- _Problem to solve_:
Each line in the records that mentions the word "execPowerDownEntry" needs to be listed.

- _Records supplied_:

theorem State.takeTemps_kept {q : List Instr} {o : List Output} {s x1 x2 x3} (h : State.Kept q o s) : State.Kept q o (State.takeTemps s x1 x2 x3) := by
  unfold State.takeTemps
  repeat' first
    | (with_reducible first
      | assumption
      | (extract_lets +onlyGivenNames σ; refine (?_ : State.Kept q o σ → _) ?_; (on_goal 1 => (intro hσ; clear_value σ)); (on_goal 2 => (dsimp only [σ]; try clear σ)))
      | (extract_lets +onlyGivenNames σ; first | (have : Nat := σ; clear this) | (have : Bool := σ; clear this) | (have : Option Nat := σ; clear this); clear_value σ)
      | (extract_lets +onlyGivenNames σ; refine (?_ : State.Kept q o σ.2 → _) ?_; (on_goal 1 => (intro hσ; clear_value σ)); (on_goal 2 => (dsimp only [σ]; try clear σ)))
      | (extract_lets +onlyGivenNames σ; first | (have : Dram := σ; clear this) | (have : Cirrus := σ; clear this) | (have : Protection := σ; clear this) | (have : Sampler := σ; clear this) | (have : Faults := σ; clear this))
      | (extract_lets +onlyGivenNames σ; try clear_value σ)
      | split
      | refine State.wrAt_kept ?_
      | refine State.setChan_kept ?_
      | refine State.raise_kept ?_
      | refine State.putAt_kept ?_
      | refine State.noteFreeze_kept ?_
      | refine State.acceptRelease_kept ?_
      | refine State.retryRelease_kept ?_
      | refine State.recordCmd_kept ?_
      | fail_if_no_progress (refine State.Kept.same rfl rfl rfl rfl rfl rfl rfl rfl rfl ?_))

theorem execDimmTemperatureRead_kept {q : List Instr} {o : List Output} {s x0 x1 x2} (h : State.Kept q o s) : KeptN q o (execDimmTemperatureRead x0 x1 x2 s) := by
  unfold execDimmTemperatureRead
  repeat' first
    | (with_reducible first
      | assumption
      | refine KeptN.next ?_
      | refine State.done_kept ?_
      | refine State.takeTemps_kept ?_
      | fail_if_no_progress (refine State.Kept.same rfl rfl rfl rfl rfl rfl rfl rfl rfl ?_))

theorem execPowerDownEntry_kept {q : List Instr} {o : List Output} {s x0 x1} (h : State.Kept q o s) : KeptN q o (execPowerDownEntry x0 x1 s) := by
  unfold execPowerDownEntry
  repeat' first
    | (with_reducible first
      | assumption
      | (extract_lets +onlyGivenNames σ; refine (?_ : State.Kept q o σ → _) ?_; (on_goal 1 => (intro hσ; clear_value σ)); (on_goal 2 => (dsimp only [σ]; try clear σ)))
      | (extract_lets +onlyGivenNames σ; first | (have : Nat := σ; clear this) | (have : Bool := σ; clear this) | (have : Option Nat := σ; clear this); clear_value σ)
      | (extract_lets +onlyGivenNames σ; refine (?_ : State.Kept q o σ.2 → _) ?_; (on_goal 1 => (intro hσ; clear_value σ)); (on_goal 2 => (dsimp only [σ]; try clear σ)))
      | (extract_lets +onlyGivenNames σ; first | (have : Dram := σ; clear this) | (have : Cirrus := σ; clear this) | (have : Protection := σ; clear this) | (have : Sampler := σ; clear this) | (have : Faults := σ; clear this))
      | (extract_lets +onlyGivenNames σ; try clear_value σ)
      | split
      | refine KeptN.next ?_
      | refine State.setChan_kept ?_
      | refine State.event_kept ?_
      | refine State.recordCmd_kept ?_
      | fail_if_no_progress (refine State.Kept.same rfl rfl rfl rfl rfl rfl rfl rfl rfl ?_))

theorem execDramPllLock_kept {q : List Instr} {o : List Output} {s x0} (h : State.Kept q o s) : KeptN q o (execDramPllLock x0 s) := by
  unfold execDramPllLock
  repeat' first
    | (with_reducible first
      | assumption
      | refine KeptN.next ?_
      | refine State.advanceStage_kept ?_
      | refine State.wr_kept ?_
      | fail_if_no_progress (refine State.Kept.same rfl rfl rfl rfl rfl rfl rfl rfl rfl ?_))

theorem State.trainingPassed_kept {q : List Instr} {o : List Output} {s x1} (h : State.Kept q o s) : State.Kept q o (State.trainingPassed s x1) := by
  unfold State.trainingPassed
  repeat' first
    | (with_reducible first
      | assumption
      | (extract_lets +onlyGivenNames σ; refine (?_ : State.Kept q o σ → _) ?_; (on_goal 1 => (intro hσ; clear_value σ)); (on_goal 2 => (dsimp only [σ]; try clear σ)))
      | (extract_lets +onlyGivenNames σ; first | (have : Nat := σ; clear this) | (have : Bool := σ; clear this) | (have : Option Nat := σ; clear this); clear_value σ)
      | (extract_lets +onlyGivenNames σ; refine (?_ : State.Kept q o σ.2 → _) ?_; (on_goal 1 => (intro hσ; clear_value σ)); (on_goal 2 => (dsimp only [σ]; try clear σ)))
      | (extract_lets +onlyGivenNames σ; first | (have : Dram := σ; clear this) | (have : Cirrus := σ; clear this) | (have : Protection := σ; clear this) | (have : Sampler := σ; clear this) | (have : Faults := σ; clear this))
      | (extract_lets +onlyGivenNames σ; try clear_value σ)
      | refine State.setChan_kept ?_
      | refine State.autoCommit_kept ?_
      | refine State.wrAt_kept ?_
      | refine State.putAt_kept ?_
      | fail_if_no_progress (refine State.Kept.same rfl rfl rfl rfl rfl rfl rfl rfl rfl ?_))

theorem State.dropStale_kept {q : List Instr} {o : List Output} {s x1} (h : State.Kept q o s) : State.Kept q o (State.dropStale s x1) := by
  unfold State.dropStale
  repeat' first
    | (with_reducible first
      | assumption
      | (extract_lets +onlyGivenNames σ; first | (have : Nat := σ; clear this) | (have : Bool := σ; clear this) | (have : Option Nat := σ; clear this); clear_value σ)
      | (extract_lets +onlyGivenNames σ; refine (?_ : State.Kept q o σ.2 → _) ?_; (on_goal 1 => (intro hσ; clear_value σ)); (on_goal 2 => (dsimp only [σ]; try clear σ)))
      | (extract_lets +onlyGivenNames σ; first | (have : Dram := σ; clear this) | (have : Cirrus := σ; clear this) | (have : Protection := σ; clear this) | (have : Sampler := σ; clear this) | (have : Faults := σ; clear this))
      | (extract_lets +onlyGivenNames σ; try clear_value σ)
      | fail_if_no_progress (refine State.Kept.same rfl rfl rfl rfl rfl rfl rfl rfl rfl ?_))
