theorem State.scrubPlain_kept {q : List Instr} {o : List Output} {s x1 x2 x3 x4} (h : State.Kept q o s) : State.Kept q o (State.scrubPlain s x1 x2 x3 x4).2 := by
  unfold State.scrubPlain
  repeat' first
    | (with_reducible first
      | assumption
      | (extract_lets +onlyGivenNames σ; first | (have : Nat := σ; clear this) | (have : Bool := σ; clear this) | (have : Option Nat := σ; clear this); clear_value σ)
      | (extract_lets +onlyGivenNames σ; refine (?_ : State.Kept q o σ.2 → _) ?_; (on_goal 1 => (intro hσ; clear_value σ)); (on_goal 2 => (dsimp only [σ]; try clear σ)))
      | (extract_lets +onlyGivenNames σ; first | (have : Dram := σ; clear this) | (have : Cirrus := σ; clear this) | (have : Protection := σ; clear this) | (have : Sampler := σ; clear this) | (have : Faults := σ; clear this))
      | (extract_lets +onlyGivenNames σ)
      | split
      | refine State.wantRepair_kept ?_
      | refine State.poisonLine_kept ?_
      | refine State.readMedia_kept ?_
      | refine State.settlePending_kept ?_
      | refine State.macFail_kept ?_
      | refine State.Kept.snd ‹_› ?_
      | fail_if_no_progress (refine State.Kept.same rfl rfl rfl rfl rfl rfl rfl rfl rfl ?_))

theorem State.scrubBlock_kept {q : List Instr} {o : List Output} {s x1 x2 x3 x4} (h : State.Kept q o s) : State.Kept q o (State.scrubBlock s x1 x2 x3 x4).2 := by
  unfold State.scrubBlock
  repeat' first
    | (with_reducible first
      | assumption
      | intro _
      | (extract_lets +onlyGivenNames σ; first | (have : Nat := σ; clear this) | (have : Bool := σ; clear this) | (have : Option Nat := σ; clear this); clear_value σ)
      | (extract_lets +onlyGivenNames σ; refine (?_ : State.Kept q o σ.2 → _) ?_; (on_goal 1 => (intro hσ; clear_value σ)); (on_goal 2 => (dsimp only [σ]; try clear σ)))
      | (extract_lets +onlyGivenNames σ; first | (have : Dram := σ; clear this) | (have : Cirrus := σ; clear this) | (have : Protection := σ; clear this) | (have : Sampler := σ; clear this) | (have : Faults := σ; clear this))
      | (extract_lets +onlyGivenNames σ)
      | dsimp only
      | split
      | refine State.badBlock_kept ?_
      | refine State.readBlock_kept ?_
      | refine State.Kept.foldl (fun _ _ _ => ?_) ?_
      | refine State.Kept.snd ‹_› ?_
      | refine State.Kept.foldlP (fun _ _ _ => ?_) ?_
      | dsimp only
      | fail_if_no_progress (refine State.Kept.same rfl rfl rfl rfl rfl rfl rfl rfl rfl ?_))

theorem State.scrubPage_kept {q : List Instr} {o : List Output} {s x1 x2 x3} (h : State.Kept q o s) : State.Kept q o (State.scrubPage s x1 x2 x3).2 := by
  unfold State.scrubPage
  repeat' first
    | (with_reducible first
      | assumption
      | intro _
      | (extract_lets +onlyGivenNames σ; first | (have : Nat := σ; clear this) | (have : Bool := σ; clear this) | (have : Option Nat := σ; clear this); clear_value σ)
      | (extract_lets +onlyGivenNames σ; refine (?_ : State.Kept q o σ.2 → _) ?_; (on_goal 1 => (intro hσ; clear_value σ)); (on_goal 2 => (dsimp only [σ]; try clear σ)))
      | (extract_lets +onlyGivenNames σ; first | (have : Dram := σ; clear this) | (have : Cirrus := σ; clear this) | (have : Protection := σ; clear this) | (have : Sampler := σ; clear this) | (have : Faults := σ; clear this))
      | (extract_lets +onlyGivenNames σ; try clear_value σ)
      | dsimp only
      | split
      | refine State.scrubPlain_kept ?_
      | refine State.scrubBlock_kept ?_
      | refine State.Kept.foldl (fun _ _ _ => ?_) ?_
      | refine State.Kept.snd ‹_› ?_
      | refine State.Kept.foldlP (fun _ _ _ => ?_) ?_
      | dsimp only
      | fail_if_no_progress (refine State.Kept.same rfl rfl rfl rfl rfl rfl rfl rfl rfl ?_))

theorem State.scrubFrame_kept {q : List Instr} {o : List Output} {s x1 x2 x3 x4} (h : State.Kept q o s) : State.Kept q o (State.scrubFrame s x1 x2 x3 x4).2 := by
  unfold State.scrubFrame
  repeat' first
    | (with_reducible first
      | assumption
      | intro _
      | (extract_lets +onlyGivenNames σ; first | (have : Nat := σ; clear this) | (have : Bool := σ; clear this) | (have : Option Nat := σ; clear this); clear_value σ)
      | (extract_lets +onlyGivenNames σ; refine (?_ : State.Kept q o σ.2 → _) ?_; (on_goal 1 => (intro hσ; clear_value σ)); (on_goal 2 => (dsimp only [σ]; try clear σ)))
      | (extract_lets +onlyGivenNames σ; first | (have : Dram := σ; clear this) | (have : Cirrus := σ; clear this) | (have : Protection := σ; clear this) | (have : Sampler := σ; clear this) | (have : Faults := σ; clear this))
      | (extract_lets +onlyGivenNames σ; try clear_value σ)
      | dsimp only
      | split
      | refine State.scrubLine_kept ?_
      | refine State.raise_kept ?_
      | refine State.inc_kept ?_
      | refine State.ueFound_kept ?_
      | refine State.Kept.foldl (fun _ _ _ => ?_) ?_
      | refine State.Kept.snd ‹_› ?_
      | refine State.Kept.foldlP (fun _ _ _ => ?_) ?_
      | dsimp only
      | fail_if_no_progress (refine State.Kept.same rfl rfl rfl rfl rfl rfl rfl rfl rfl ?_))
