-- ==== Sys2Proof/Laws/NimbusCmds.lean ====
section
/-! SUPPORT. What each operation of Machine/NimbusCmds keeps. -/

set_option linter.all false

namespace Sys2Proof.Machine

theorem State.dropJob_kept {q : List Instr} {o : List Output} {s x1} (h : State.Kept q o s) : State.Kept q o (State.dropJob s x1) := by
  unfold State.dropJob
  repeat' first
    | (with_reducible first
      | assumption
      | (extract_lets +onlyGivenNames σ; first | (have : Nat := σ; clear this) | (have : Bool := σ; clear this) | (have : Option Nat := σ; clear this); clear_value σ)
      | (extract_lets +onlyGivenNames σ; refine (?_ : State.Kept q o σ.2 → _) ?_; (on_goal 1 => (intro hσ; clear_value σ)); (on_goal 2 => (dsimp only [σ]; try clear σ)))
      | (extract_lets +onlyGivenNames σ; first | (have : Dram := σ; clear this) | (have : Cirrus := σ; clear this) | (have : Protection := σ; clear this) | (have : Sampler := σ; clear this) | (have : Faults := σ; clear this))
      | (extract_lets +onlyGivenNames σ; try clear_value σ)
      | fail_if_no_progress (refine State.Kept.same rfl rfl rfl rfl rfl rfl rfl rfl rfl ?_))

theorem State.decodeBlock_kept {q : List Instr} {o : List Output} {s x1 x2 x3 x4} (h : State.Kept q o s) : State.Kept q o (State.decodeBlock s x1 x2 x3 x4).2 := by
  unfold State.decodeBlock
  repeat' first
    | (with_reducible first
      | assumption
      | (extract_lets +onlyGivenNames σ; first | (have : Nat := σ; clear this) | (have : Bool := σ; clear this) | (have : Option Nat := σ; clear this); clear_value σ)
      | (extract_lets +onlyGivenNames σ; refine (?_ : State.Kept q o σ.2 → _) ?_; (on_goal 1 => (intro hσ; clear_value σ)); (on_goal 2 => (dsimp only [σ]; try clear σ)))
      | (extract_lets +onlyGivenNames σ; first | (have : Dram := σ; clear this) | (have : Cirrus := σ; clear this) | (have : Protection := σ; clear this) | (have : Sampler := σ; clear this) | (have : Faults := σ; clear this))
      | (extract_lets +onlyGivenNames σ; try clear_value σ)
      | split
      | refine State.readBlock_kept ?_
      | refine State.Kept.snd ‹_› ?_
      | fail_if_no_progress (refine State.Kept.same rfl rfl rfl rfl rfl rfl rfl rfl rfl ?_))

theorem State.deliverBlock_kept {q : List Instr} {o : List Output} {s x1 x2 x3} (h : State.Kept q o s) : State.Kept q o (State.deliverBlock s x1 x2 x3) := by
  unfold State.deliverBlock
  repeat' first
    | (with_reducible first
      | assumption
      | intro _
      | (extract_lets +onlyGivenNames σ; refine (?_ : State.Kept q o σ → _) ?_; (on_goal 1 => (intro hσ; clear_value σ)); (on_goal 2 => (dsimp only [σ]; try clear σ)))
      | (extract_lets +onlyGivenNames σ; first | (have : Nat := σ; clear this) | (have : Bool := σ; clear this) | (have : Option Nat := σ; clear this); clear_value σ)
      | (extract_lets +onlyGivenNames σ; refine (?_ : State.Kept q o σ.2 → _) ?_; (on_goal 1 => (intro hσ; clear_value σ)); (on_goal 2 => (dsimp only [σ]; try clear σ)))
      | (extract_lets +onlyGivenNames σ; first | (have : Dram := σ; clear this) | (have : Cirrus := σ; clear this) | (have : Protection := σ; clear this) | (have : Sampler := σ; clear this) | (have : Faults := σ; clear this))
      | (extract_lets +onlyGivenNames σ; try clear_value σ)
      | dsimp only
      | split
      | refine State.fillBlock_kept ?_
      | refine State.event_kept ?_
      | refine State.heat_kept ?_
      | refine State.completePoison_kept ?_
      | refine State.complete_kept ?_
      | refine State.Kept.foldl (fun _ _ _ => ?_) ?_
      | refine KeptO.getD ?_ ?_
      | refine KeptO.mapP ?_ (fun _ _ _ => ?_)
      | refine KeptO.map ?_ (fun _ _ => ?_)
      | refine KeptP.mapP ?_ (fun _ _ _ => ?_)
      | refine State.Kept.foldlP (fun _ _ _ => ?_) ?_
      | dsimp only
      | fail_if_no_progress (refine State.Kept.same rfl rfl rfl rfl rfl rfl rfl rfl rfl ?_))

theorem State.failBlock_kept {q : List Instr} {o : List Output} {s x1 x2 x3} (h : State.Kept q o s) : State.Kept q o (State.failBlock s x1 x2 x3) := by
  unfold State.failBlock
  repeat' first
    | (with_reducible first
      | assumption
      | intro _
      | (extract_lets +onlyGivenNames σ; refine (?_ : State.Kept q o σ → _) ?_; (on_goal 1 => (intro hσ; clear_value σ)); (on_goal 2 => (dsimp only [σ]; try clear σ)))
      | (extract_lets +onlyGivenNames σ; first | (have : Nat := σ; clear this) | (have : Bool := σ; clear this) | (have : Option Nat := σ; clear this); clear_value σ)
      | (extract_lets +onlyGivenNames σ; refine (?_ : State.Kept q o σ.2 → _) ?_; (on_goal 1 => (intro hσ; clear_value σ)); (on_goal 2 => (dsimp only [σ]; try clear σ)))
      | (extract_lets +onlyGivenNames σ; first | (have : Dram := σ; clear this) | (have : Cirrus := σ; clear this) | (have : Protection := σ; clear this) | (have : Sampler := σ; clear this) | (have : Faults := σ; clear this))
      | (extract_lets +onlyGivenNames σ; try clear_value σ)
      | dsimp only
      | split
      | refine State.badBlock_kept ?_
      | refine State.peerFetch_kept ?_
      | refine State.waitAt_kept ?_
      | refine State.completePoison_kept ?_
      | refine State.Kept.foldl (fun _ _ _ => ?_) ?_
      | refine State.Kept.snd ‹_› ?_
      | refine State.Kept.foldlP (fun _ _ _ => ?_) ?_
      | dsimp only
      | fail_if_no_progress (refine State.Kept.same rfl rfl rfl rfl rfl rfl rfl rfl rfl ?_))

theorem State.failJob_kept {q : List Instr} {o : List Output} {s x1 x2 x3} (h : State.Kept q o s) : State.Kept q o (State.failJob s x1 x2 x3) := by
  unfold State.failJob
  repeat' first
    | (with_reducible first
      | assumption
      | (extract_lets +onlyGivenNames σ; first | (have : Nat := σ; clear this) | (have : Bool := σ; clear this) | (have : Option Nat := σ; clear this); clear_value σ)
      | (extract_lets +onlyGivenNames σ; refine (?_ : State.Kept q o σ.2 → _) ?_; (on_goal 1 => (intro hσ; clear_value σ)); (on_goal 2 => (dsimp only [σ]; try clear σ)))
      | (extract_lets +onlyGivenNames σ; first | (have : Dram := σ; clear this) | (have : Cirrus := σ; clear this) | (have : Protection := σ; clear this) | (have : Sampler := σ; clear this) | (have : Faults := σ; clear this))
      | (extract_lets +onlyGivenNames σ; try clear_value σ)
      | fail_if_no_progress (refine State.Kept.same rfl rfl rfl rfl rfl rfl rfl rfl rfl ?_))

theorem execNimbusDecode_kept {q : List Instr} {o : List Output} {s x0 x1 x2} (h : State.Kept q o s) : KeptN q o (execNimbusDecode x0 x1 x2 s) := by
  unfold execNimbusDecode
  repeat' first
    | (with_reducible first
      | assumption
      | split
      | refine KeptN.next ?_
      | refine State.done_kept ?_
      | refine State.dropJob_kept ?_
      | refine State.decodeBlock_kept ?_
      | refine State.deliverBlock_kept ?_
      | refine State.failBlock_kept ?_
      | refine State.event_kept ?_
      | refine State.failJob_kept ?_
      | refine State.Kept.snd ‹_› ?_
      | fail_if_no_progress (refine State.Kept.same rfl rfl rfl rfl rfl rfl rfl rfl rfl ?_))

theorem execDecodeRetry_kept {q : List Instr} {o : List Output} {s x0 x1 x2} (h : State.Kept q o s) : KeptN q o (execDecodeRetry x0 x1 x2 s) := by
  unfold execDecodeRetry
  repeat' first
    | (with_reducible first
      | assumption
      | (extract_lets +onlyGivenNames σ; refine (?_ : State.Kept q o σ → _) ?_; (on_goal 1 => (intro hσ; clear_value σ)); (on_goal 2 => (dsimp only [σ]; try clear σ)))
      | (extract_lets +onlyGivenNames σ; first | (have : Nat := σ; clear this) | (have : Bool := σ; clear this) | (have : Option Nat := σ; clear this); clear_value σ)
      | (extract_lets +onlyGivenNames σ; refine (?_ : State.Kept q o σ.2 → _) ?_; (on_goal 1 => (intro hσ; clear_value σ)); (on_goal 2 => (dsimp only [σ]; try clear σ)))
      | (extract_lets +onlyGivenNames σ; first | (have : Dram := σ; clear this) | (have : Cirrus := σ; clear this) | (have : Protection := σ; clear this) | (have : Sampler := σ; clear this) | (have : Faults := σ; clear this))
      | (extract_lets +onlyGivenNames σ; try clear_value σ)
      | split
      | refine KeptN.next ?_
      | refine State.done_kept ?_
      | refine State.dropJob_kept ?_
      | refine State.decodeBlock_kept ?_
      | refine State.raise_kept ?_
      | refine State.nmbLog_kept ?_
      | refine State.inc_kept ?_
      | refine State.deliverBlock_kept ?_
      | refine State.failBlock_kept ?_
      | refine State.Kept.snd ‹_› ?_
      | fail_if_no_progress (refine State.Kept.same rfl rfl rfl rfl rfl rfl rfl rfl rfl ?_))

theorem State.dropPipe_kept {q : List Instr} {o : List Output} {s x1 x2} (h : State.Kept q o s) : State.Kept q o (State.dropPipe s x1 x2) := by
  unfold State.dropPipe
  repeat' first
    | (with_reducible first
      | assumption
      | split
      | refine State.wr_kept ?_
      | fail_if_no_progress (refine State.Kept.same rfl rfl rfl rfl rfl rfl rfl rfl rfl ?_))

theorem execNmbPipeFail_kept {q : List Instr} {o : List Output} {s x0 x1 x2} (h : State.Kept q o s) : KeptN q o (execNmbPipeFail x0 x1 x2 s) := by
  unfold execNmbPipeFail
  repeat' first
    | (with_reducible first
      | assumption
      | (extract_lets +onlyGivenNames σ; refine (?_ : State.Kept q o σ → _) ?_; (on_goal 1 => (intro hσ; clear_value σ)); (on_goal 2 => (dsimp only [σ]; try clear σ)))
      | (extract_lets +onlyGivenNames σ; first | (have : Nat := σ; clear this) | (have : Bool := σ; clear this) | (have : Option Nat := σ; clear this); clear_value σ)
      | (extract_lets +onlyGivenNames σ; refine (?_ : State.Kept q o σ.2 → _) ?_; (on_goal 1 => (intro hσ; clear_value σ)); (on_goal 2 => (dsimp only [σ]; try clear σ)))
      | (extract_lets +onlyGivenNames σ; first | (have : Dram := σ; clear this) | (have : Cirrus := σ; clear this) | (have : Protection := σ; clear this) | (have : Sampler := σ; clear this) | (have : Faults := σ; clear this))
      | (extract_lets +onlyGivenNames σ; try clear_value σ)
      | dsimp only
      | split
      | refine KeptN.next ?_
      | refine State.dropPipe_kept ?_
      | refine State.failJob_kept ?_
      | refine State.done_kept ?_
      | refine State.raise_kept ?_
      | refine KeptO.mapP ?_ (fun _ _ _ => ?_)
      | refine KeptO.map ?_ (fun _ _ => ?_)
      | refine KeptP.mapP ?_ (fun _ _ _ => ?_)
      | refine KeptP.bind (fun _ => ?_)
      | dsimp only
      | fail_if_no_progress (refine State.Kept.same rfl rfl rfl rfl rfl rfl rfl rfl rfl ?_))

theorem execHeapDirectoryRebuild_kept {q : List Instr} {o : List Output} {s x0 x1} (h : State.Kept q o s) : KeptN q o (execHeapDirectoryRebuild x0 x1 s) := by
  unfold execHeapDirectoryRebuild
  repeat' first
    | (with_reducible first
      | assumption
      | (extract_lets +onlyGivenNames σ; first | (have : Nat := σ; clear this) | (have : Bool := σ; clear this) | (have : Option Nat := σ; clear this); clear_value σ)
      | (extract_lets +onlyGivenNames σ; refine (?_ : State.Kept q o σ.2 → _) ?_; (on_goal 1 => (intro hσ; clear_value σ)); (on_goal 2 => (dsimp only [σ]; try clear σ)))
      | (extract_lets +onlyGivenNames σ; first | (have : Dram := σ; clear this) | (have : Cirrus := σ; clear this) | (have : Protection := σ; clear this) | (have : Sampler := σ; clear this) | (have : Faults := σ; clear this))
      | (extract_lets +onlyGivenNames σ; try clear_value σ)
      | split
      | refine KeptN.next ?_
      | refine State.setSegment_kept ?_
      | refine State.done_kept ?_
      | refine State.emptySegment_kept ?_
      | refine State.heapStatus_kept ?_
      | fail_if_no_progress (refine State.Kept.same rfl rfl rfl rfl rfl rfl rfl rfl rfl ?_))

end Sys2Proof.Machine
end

- _Response to this task_:
theorem execPowerDownEntry_kept {q : List Instr} {o : List Output} {s x0 x1} (h : State.Kept q o s) : KeptN q o (execPowerDownEntry x0 x1 s) := by
  unfold execPowerDownEntry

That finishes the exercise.